За время нашего французского путешествия Джон, казалось, совершенно умиротворился и даже как-то помолодел – все мы молодеем, когда встречаемся со старыми друзьями, окунаемся в сладкий дух нашей юности. Его девушка вернулась из Бристоля и вскоре Джон, при упоминании о ней, стал использовать слово «невеста», из чего я заключил, что он счастливо определился в своих сомнениях. Мне казалось, что передо мной – типичная история смирения потерявшегося в своих духовно-творческих поисках мужчины, который в конце концов, в целях самосохранения, бросает якорь в тихой гавани заботливой женщины и оставляет бесплодные попытки реализовать свои юношеские честолюбивые амбиции.

На меня же наша поездка оказала ровно обратное действие – я захандрил, захотел обратно во Францию, вновь начал сомневаться в осуществимости своей миссии, в общем – потерял покой. На окружающих это, наверное, никак не сказывалось, и Джон почти не замечал этого; сам же я думал, что именно из-за этого на меня начали сыпаться разные неприятности в таких делах, где раньше все было в полном порядке. Сама Англия словно почувствовала, что я готов изменить ей, и захотела наказать меня.

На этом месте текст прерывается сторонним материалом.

/-- The commands of the update controller in the states that R444 lists. That a slot record and a copy of the boot control
record are written in the steps of log entries 12 and 127, and DETAIL 0 (log entry 149), are the model's choice. -/
def Obligations.UpdateCommandsRun : Prop :=
  ∀ (s : State) (fn : Fn) (p : Nat),
    s.MayWrite fn p 13 → s.right p Right.update = true → s.Takes .upd → s.boot.restarting = false → s.switching = false →
    s.flash.slots.length = 2 → s.flash.bcr.length = 2 →
    let t := fun (op : Nat) => { s.taken fn .upd op p with upd := { s.upd with lastCmd := s.now } }
    let n := s.staging
    let man := (s.slot n).manifest
    (s.updHolder = 7 → s.updState = Us.idle → s.fld R.updArg0 F.updArg0Addr % 64 = 0 →
      s.fld R.updArg1 F.updArg1Length ≤ 4352 → ∀ x,
      let b := slice 0 (s.fld R.updArg1 F.updArg1Length) x
      firstBad (openChecks s (s.fld R.updArg1 F.updArg1Length) b) = none → s.holder = 7 →
      ∀ key, contentKey s.upd.cfg.rootKey b = .ok key →
      ∃ w, exec (.updOpen fn (.data x)) s = .next w ∧ w.updState = Us.isOpen ∧ w.updHolder = p ∧ w.upd.hidden = key ∧
        w.slot n = { emptySlot with head := slotHead Ss.downloading, manifest := b } ∧ w.fld R.updStatus stCode = Code.ok ∧
        w.busy .upd = false) ∧
    (s.updHolder = p → (∀ comp x, 1 ≤ comp → comp ≤ 5 → s.updState = Us.isOpen →
        let off := s.fld R.updArg1 F.updArg1Offset
        let len := s.fld R.updArg1 F.updArg1Length
        let total := entryLen (manEntry man (comp - 1))
        off = s.fld (R.updRcvd (comp - 1)) F.updRcvdReceived → len ≤ 1048576 → (len % 4096 = 0 ∨ off + len = total) →
        off + len ≤ total →
        exec (.updWrite fn comp (.data x) true) s = .next (updDone Code.ok 0 ((setSlot n { s.slot n with
            images := (s.slot n).images.set (comp - 1) ((s.slot n).images.getD (comp - 1) [] ++ slice 0 len x) } (t 2)).setFld
              (R.updRcvd (comp - 1)) F.updRcvdReceived (off + len)))) ∧
      (s.updState = Us.isOpen → (s.slot n).head = slotHead Ss.downloading →
        (List.range 5).all (fun i => s.fld (R.updRcvd i) F.updRcvdReceived == entryLen (manEntry man i)) = true →
        s.holder = 7 → firstBad (allImgChecks s) = none →
        ∃ u, exec (.updVerify fn) s = .next u ∧ u.busy .upd = false ∧ u.updState = Us.verified ∧ (u.slot n).state = Ss.verified ∧
          u.fld R.updStatus stCode = Code.ok) ∧
      (s.updState = Us.verified → manMode man = 1 →
        ∃ u, exec (.updActivate fn .done) s = .next u ∧ u.updState = Us.pendingReset ∧ u.upd.bcr.trial = true ∧
          u.upd.bcr.trialSlot = n ∧ u.flash.bcr = [bcrBytes u.upd.bcr, bcrBytes u.upd.bcr]) ∧
      (s.updState = Us.verified → manMode man ≠ 1 → s.holder = 7 →
        (s.bankState s.spareBank = Pb.empty ∨ s.bankState s.spareBank = Pb.invalid) →
        compatHas man (tupleOf s.upd.run.hashes) = true → exec (.updActivate fn .done) s =
          .next (activateSteps .done (lockPass (setByUpd s.spareBank true (updTo Us.activating (t 4)))))) ∧
      (s.updState = Us.trial → (∃ u, exec (.updConfirm fn) s = .next u ∧ u.updState = Us.idle ∧ u.upd.bcr.trial = false ∧
          u.upd.bcr.confirmed = s.upd.bcr.trialSlot ∧ u.flash.bcr = [bcrBytes u.upd.bcr, bcrBytes u.upd.bcr] ∧
          u.upd.confirmAt = none) ∧
        (s.upd.trialBoot = true → ∃ u, exec (.updRevert fn) s = .next u ∧ u.upd.bcr.trial = false ∧
          u.flag R.updStatus F.updStatusReverted = true ∧ u.upd.confirmAt = none ∧ u.updState = Us.pendingReset ∧
          u.busy .upd = false) ∧
        (s.upd.trialBoot = false → exec (.updRevert fn) s =
          .next (backStart (.revert 2 true) { t 6 with upd := { (t 6).upd with confirmAt := none } }))) ∧
      ((s.updState = Us.idle ∨ s.updState = Us.isOpen ∨ s.updState = Us.verified) →
        ∃ u, exec (.updClose fn) s = .next u ∧ u.updState = Us.idle ∧ u.updHolder = 7 ∧ u.upd.hidden = [] ∧
          (u.slot u.staging).state = Ss.invalid))

/-- UPD_PREEMPT, the wait for the seal lock, new firmware, the lapse of a session, the end of a return to the confirmed set,
the confirm timer. How a pre-emption ends a session is log entry 129, when a return begins and ends log entries 152 and
164. -/
def Obligations.UpdateEventsEnd : Prop :=
  ∀ (s : State) (fn : Fn) (p t n : Nat),
    (s.MayWrite fn p 13 → (p = 0 → s.right 0 Right.update = true → (s.updState = Us.activating →
          exec (.updPreempt fn) s = .next { dropHeld fn s with upd := { s.upd with preempt := true } }) ∧
        (s.updState ∈ [Us.idle, Us.isOpen, Us.verifying, Us.verified] → s.updHolder ≠ 7 →
          ∃ u, exec (.updPreempt fn) s = .next u ∧ u.updHolder = 0 ∧ u.updState = Us.idle ∧ u.upd.hidden = []) ∧
        (s.updState = Us.idle ∧ s.updHolder = 7 ∨ s.updState ∈ [Us.trial, Us.pendingReset] →
          ∃ u, exec (.updPreempt fn) s = .next u ∧ u.updHolder = 0 ∧ u.updState = s.updState))) ∧
    (s.upd.wait = some (t, .verify) → 60 * ticksPerSec + t ≤ s.now → exec .updSealWaitTimeout s =
        .next (updDone Code.timeout 0x4D (updTo Us.isOpen { s with upd := { s.upd with wait := none } }))) ∧
    (s.upd.readyWait = some t → (s.now ≤ t + msT 500 → s.upd.preempt = false →
        ∃ u, exec .stewardReady s = .next u ∧ u.updState = Us.trial ∧ u.boot.restarting = false ∧
          u.upd.readyWait = none ∧ u.upd.confirmAt = some s.now ∧ u.fld R.updStatus stCode = Code.ok)) ∧
    (((s.updState = Us.idle ∧ s.updHolder ≠ 7) ∨ s.updState = Us.isOpen ∨ s.updState = Us.verified) → s.busy .upd = false →
      600 * ticksPerSec + s.upd.lastCmd ≤ s.now →
      ∃ u, exec .updSessionLapsed s = .next u ∧ u.updState = Us.idle ∧ u.updHolder = 7 ∧ u.upd.hidden = []) ∧
    (∀ k, let u := burinSwitch s
      u.upd.mcNext = some (.back k) → u.upd.tload = none → u.burin.vload = none →
      exec .burinRegionSwitch s = .next (backFinish k none { u with upd := { u.upd with mcNext := none } })) ∧
    (s.upd.confirmAt = some t → s.updState = Us.trial → n = s.fld R.updCfg F.updCfgConfirmS → n ≠ 0 →
      t + n * ticksPerSec ≤ s.now →
      (s.upd.trialBoot = true → ∃ u, exec .confirmTimerExpire s = .next u ∧ u.upd.bcr.trial = false ∧ u.upd.confirmAt = none ∧
        u.flag R.updStatus F.updStatusReverted = true) ∧
      (s.upd.trialBoot = false → exec .confirmTimerExpire s =
        .next (backStart (.revert 0 false) { s with upd := { s.upd with confirmAt := none } })))

/-! ### Boot, steward, twin -/

/-- Each stage of the boot acts once, after the stage before it. What the commands' operands name as failed is taken out:
wires (R26), stacks (R28 as log entry 25 reads it), lanes (R530). -/
def Obligations.BootStagesFollow : Prop :=
  ∀ s : State,
    s.boot.failed = false → (s.stage = 1 → ∀ c, s.ownerOf = some c →
        ∃ t, exec .bootCalibCheck s = .next t ∧ t.stage = 2 ∧ t.flash.scratch = [] ∧
          (calibValid c.updKeys s.flash.calib = true → t.pwr.absent = false ∧ t.pwr.curves = s.flash.calib) ∧
          (calibValid c.updKeys s.flash.calib = false → calibValid c.updKeys s.flash.scratch = false →
            t.pwr.absent = true ∧ t.pwr.curves = []) ∧
          (calibValid c.updKeys s.flash.calib = false → calibValid c.updKeys s.flash.scratch = true →
            t.pwr.absent = false ∧ t.flash.calib = s.flash.scratch ∧ t.pwr.curves = s.flash.scratch)) ∧
      (s.stage = 2 → ∀ failed, failed.all (fun w => w.1 < 96 && w.2 < 42) = true →
        exec (.bridgeWireTest failed) s = .next (uartText (stageTo 3
          (forEach failed (fun w s => wireFail (w.1 / 48) (w.1 % 48) w.2 s) (applyWires s.pwr.record s))))) ∧
      (∀ dir chan, s.stage = 2 → dir < 2 → chan < 48 → chan ∉ (s.bridge dir).retired → s.pwr.record = [] →
        (s.bridge dir).wires = [] →
        (∀ w i, w < 40 → i < 2 → ∃ t, exec (.bridgeWireTest [(48 * dir + chan, 40 + i), (48 * dir + chan, w)]) s = .next t ∧
          t.stage = 3 ∧ (t.bridge dir).chan chan = { used := [(w, 1 - i)], bad := [i] } ∧ chan ∉ (t.bridge dir).retired) ∧
        (∀ v w x, v < w → w < x → x < 40 → ∃ t, exec (.bridgeWireTest [(48 * dir + chan, v), (48 * dir + chan, w),
            (48 * dir + chan, x)]) s = .next t ∧ t.stage = 3 ∧ chan ∈ (t.bridge dir).retired)) ∧
      (s.stage = 3 → ∀ c, s.ownerOf = some c → ∃ t, exec .bootSetSelect s = .next t ∧ t.stage = 4 ∧ t.upd.cfg = c) ∧
      (s.stage = 4 → let n := s.upd.run.slot
        let b := s.upd.bcr
        (slotFail s 5 n = none → exec .bootManifestCheck s = .next (uartText (stageTo 5 s))) ∧
        (∀ f, slotFail s 5 n = some f → (b.trial = false ∨ n ≠ b.trialSlot) →
          exec .bootManifestCheck s = .next (uartText (bootFail f s))) ∧
        (∀ f, slotFail s 5 n = some f → b.trial = true → n = b.trialSlot → ∃ t, exec .bootManifestCheck s = .next t ∧
          t.flag R.updStatus F.updStatusFallback = true ∧ t.upd.run.slot = b.confirmed ∧ t.upd.bcr.trial = false)) ∧
      (s.stage = 5 → ∃ t, exec .pmapLock s = .next t ∧ t.stage = 6 ∧ t.locked = true) ∧
      (s.stage = 6 → slotFail s 7 s.upd.run.slot = none → ∃ t, exec .bootImageLoad s = .next t ∧ t.stage = 7 ∧
        t.bootStateOf = 2 ∧ t.boot.stewardUp = true ∧ t.upd.hidden = s.upd.hidden) ∧
      (s.stage = 7 → ∀ k, k < 5 → s.boot.hbmDone.getD k true = false →
        ∃ t, exec (.hbmTrainingDone k true) s = .next t ∧ t.boot.hbmDone = s.boot.hbmDone.set k true ∧
          ((s.boot.hbmDone.set k true).all id = true → t.stage = 8 ∧ t.bootStateOf = 3) ∧
          ((s.boot.hbmDone.set k true).all id = false → t.stage = 7)) ∧
      (s.stage = 7 → ∀ k, k < 5 → s.boot.hbmDone.getD k true = false →
        ∃ t, exec (.hbmTrainingDone k false) s = .next t ∧ t.boot.hbmDone = s.boot.hbmDone.set k true ∧
          (k < 4 → t.stackState k = 3) ∧ (k = 4 → t.boot.f0Out = true)) ∧
      (s.stage = 8 → exec .serdesCalibrationDone s =
        .next (uartText (stageTo 9 { s with boot := { s.boot with
          serdesDone := true, presets := if s.pwr.record.isEmpty then [] else slice 0x1000 6912 s.pwr.record } }))) ∧
      (s.stage = 9 → slotFail s 10 s.upd.run.slot = none →
        ∃ t, exec .bootPlateLoad s = .next t ∧ t.stage = 10 ∧ t.plate.live = some 0 ∧ t.bankState 0 = Pb.live) ∧
      (s.stage = 10 → ∀ echo, echo.all (fun e => e.1 < 120) = true → (∀ l < 120, s.laneEn l = false) →
        ∃ t, exec (.bootTraceCheck echo) s = .next t ∧ t.stage = 11 ∧ t.boot.traceDone = true ∧ ∀ l < 120,
          let off := if l < 64 then R.bootFabFail0 else R.bootFabFail1
          (bootAccepted echo l = some (bootTrace l) → bitOf (t.rd off) (l % 64) = bitOf (s.rd off) (l % 64)) ∧
          (bootAccepted echo l ≠ some (bootTrace l) → bitOf (t.rd off) (l % 64) = true)) ∧
      (s.stage = 11 → s.readyConds = true → ∃ t, exec .ready s = .next t ∧ t.stage = 12 ∧ t.bootStateOf = 4 ∧ t.boot.ready = true)

/-- POR_N, a failed boot, a steward fault and its restart, and the flits of the bridge. What the flashes hold when the power
fails while they are written is log entry 12; when a flit that waits starts is log entry 146. -/
def Obligations.ResetAndFaults : Prop :=
  ∀ (s : State) (st : Straps) (cut dir chan seq : Nat) (flit : Bytes),
    (st.pcieMode < 4 → ∃ t, exec (.powerOnReset ⟨st, cut⟩) s = .next t ∧ t.stage = 1 ∧ t.bootStateOf = 1 ∧
        t.flash = s.flashAt cut ∧ (cut = 0 → t.flash = s.flash) ∧
        t.pending = s.pending ∧ t.boot.straps = st ∧ t.boot.ready = false ∧ t.holder = 7 ∧ t.locked = false ∧
        t.fld R.bootState F.bootStatePcieMode = st.pcieMode) ∧
    (s.boot.failed = true → s.bootStateOf ≠ 0x80 →
      ∃ t, exec .bootFailed s = .next t ∧ t.bootStateOf = 0x80 ∧ t.locked = true ∧ ∀ p < 4, t.enabled p = false) ∧
    (∀ cut, cut.all cutOk = true → s.boot.stewardUp = true → s.boot.restarting = false → s.backWaits = false →
      ∃ t, exec (.stewardFault cut) s = .next t ∧ t.boot.restarting = true ∧ t.flag (R.erqStat 0) F.erqStatFatal = true ∧
        ∀ p < 4, t.busy (.mbx p) = false) ∧
    (s.boot.restarting = true → s.upd.readyWait = none → s.backWaits = false → s.boot.faultAt + msT 5 ≤ s.now →
      exec .stewardRestart s = .next (uartText { s with boot := { s.boot with restarting := false } })) ∧
    (dir < 2 → chan < 48 → flit.length = 64 →
      let b := s.bridge dir
      b.stopped = false → chan ∉ b.retired →
      (∀ f, (seq < b.next ∧ (smapFind seq b.sent).map (·.2) = some f) ∨
          (smapFind seq b.sent = none ∧ seq = b.next ∧ f = (b.schedQ ++ b.routedQ).headD ⟨false, none, flit⟩) →
        b.mayCarry chan seq = true → seq = b.expect → b.waiting = [] →
        ∃ t, exec (.bridgeFlitReceive dir chan seq true flit) s = .next t ∧ (t.bridge dir).got = b.got ++ [f.seen flit] ∧
          (t.bridge dir).expect = seq + 1 ∧ (.bridgeAck dir seq :: s.outs) <:+ t.outs) ∧
      (b.mayCarry chan seq = true → smapFind seq b.replays = some (chan, 8) →
        ∃ t, exec (.bridgeFlitReceive dir chan seq false flit) s = .next t ∧ chan ∈ (t.bridge dir).retired))

/-- Domains sleep as deep as they may and wake when wanted; 1PPS out, in and its loss. -/
def Obligations.DomainsAndPulses : Prop :=
  ∀ (s : State) (d : Domain) (ns : Nat), domainOk d = true → ns < 2 ^ 32 →
    let st := s.fld (domainReg d) wakeState
    (st < s.sleepState d → ∃ t, exec (.domainSleep d) s = .next t ∧ t.fld (domainReg d) wakeState = s.sleepState d ∧
      ∀ r, r ≠ domainReg d → t.rd r = s.rd r) ∧
    (st ≠ 0 → s.wakeWanted d = true → ∃ t, exec (.domainWake d ns) s = .next t ∧ t.fld (domainReg d) wakeState = 0 ∧
      t.rd (R.pwrCtr 3) = s.rd (R.pwrCtr 3) + 1) ∧
    (s.flag R.pwrTbCfg F.pwrTbCfgPpsOutEn = true → s.now % ticksPerSec < 65 → s.pwr.ppsNext ≤ s.now →
      ∃ t, exec .ppsOut s = .next t ∧ t.outs = .pulse 0 :: s.outs ∧
        t.pwr.ppsNext = (s.now / ticksPerSec + 1) * ticksPerSec ∧
        t.pwr.ppsFall = s.now / ticksPerSec * ticksPerSec + msT 1 ∧ t.regs = s.regs) ∧
    (s.flag R.pwrTbCfg F.pwrTbCfgPpsInEn = true →
      (∃ t, exec .ppsInEdge s = .next t ∧ t.rd R.pwrTbPps0 = BitVec.ofNat 64 (stampLo s.now) ∧
        t.flag R.pwrTbStat F.pwrTbStatPpsLoss = false ∧ t.pwr.ppsAt = s.now) ∧
      (s.flag R.pwrTbStat F.pwrTbStatPpsLoss = false → s.pwr.ppsAt + msT 1500 ≤ s.now →
        ∃ t, exec .ppsLoss s = .next t ∧ t.flag R.pwrTbStat F.pwrTbStatPpsLoss = true))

Лишь только я позволил себе не вскрывать письма от квартирной хозяйки чуть подольше, как пропустил известие о грядущем ремонте; работники застали меня в постели и заявили, что им уплачено именно за эти дни и я должен покинуть квартиру на две недели. Хозяйка приготовила для меня на это время другое жилище поблизости, но поскольку я не отвечал не ее письма, она решила, что я нашел что-то сам, и сдала это жилище другим постояльцам. Джон, узнав об этом, умолял меня пожить у него, я согласился и провел две недели под испепеляющими взглядами миссис Хаксли, которая, наверное, думала, что апокалипсис уже близко, раз мир докатился до такого вопиющего события, как проживание еврея в доме английских аристократов. Впрочем, мы с Джоном лишь ночевали в его особняке, а все свободное время проводили в театрах и на августовских ярмарках. На одной из них каждый вечер показывали прелюбопытную трагедию о каком-то римском военачальнике, строившем козни против королевы Готов; мне было очень забавно видеть сцены, похожие на те, что я наблюдал своими глазами многие столетия назад. В пьесе играли прекрасные актеры; лишь много лет спустя я узнал, что одним из них был автор самой трагедии – Уильям Шекспир. Впоследствии, вспоминая мой английский период, я очень жалел, что так никогда и не познакомился с этим человеком, хотя знал его в лицо, поскольку часто обедал вместе с ним и другими актерами в ярмарочных трактирах.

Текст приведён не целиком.